O sorriso de Qin não desapareceu, mas tornou-se mais suave, mais real.

— Kimi foi a primeira a me ensinar que um Rei precisa de olhos nas costas. Ela teria detestado o homem que me matou. Provavelmente teria tentado envenená-lo antes mesmo do casamento.

— Ela parece ter sido uma aliada valiosa — comentou Hades.

— Ela era minha família — respondeu Qin, e por um momento, a aura de autoridade do Imperador vacilou, revelando o homem que sentia o peso de cada perda. — E em Helheim, as lembranças são tudo o que nos resta. Por isso eu as guardo com tanto cuidado. Mesmo as partes em que eu estava agindo como um idiota embriagado.

Hades levantou-se e parou ao lado de Qin. Pela primeira vez, o deus não olhava para o humano como um subordinado ou uma curiosidade, mas como alguém que entendia o valor do que era eterno.

— Você salvou mil livros — disse Hades. — E agora, está tentando salvar as almas deste reino. Você tem uma mania estranha de carregar o que os outros deixam queimar.

— Alguém precisa fazer o trabalho difícil, Hades — Qin deu de ombros, recuperando seu tom teatral. — Além disso, o cinza deste palácio ficaria muito melhor se tivéssemos uma biblioteca. O que você acha?

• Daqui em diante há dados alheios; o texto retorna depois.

-- ==== Sys2Proof/Machine/State.lean ====
section
/-! DEFINITION. The state of a BHN-9400 as plain data: every register, table, memory, queue and token the
manual gives the device, and the agenda that resolves every order and delay it leaves open. -/

namespace Sys2Proof.Machine

/-- Why the machine stops with a fault. -/
inductive Fault where
  /-- The word at the focused slot is no instruction and belongs to no loaded block, logit program or
  policy, all of which are checked before they run (R88, R194, R324); raised by `step` alone; safe. -/
  | badWord
  deriving DecidableEq, Repr

/-- Why the machine has no meaning for an instruction. -/
inductive Refusal where
  /-- An instruction whose meaning has not been written; answered by an arm of `exec` alone; safe. -/
  | notModelled (mnemonic : String)
  deriving DecidableEq, Repr

/-! ### Causes and records (R368–R370) -/

/-- The shared list of causes (R368). -/
inductive Cause where
  | illegalEncoding | formatEntry | addrOverflow | translation | permission | barrierStore | replayNondet
  | holdOverflow | capability | parity | stall | watchdog | queueError | preempted | brk
  deriving DecidableEq, Repr

/-- What a raise reports: cause, detail text, level, element, address, entry, trap code and iteration
vector (R369, R370). -/
structure Report where
  cause : Cause
  detail : Nat := 0
  level : Nat := 0
  n : Nat := 0
  addr : Nat := 0
  entry : Nat := 0
  trap : Nat := 0
  hard : Bool := false
  iters : List Nat := []
  deriving DecidableEq, Repr

/-! ### Ports, channels and tokens -/

/-- A port of a node. -/
structure PortId where
  node : NodeId
  port : Nat
  deriving DecidableEq, Repr

/-- A token held at an input port: in a matching entry or a buffer slot (R285); `use` names the arrival
sequence of the firing that holds it; `bkpt` the comparator that holds it, and since when (R378). -/
structure PTok where
  at_ : PortId
  chan : Option ChanId
  tok : Token
  entry : Bool
  use : Option Nat
  bkpt : Option (Nat × Nat)
  deriving DecidableEq, Repr

/-- A token on its way on a channel; `errs` counts its parity errors (R374, R375). -/
structure Flight where
  chan : ChanId
  tok : Token
  errs : Nat
  partialTok : Bool
  deriving DecidableEq, Repr

/-- An emitted token in its cell's output queue, with the channels it has still to be sent on (R286), those
whose ports have still to accept it (R374), the cycle in which it was emitted, and the colour whose output
place it holds; an engine's token holds none (R288, R301). -/
structure OutTok where
  at_ : PortId
  tok : Token
  todo : List Nat
  sent : List Nat
  since : Nat
  owner : Option Colour
  deriving DecidableEq, Repr

/-- A control token in flight (R47); `src` is the invocation that sent it, if one did (R224), and `here` says that it has
arrived in this cycle, at whose end the node takes it. -/
structure CtlTok where
  go : Bool
  node : NodeId
  tag : Tag
  src : Option Nat
  here : Bool := false
  deriving DecidableEq, Repr

/-- A GO waiting at a loop-nest node, with a HALT held with it (R47, R105); `acq` says that an invocation sent
it, so that its start acquires (R224). -/
structure GoWait where
  node : NodeId
  tag : Tag
  halted : Bool
  acq : Bool
  deriving DecidableEq, Repr

/-! ### Instances, firings and invocations -/

/-- Whose access a virtual store is: its world, colour and virtual address (R351). -/
structure Via where
  w : BitVec 4
  colour : Colour
  va : Nat
  deriving DecidableEq, Repr

/-- A store as its bytes at machine addresses (physical, or scratch when `via` is none). -/
structure HStore where
  bytes : List Host.Cell
  via : Option Via
  deriving DecidableEq, Repr

/-- A tile invocation, the agent of the ordering model (R46, R219): its held stores in program order and
the DATA tokens it emitted per output port (R27).  `dead` says that a fault has ended it while an instance of it still
completes a commit that had begun (R53, R225). -/
structure Inv where
  id : Nat
  cell : Nat
  node : NodeId
  tag : Tag
  held : List HStore
  emitted : FMap Nat
  nest : Bool
  dead : Bool := false
  deriving DecidableEq, Repr

/-- A running invocation of a loop nest (R106): next outer point, number of points, whether a HALT came, and whether
the next outer point is to fire once its operand set is complete. -/
structure NestRun where
  node : NodeId
  tag : Tag
  inv : Nat
  next : Nat
  points : Nat
  exts : List Nat
  halted : Bool
  due : Bool := false
  deriving DecidableEq, Repr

Eu ainda lembro de cada palavra dos mil livros. Podemos começar a reescrevê-los amanhã.

Hades soltou um suspiro, mas desta vez, havia um rastro de um sorriso em seu rosto.

— Se você prometer não incluir peixes nos tratados de guerra, eu considerarei a ideia.

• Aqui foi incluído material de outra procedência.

/-- `Swizzle(k, a)`. -/
def swizzle (k a : Nat) : Nat :=
  match k with
  | 1 => xorBank a 2 7
  | 2 => xorBank a 2 8
  | 3 => xorBank a 2 9
  | 4 => xorBank a 3 7
  | 5 => xorBank a 4 7
  | 6 => xorBank a 5 7
  | 7 => xorBank a 2 12
  | _ => a

end Sys2Proof.Machine
end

— Hao! — exclamou Qin, rindo alto. — Mas aviso logo: o vinho de Helheim terá que ser de primeira qualidade. A inspiração exige sacrifícios, Rei do Submundo!

A tela se apagou, deixando o salão em uma penumbra confortável. Os outros deuses começaram a se dispersar, alguns ainda rindo das palhaçadas do imperador bêbado, outros refletindo sobre a profundidade de suas ações. Poseidon saiu sem dizer uma palavra, mas seu olhar sobre Qin foi menos gélido do que o habitual.

Hades e Qin permaneceram sozinhos por mais alguns instantes.

— O que aconteceu com os livros? — perguntou Hades, enquanto caminhavam em direção à saída do salão.

— Eles sobreviveram por séculos — respondeu Qin, olhando para as próprias mãos. — Alguns foram perdidos em outras guerras, outros foram escondidos. Mas a essência deles... a ideia de que um povo é definido pelo que ele sabe e não apenas pelo que ele conquista... isso nunca morreu. Eu garanti isso naquela noite.

— Você é um homem singular, Qin Shi Huang — disse Hades, abrindo a porta para o imperador passar.

— E você está começando a ficar repetitivo, Hades — brincou Qin, piscando por trás da venda. — Mas não se preocupe. Eu vou te ensinar tantas coisas novas que você vai esquecer o que é tédio. Começaremos pela arte de beber vinho enquanto se discute filosofia transcendental.

Hades balançou a cabeça, mas não o interrompeu. Enquanto seguiam pelos corredores de Helheim, o som da risada de Qin ecoava, trazendo uma vida vibrante e caótica para o reino dos mortos. O Imperador que salvou mil livros das chamas estava agora escrevendo um novo capítulo, em um lugar onde ninguém esperava encontrar nada além de sombras. E Hades, o sério e disciplinado Rei do Submundo, percebeu que, talvez, um pouco de "iluminação etílica" fosse exatamente o que seu reino precisava.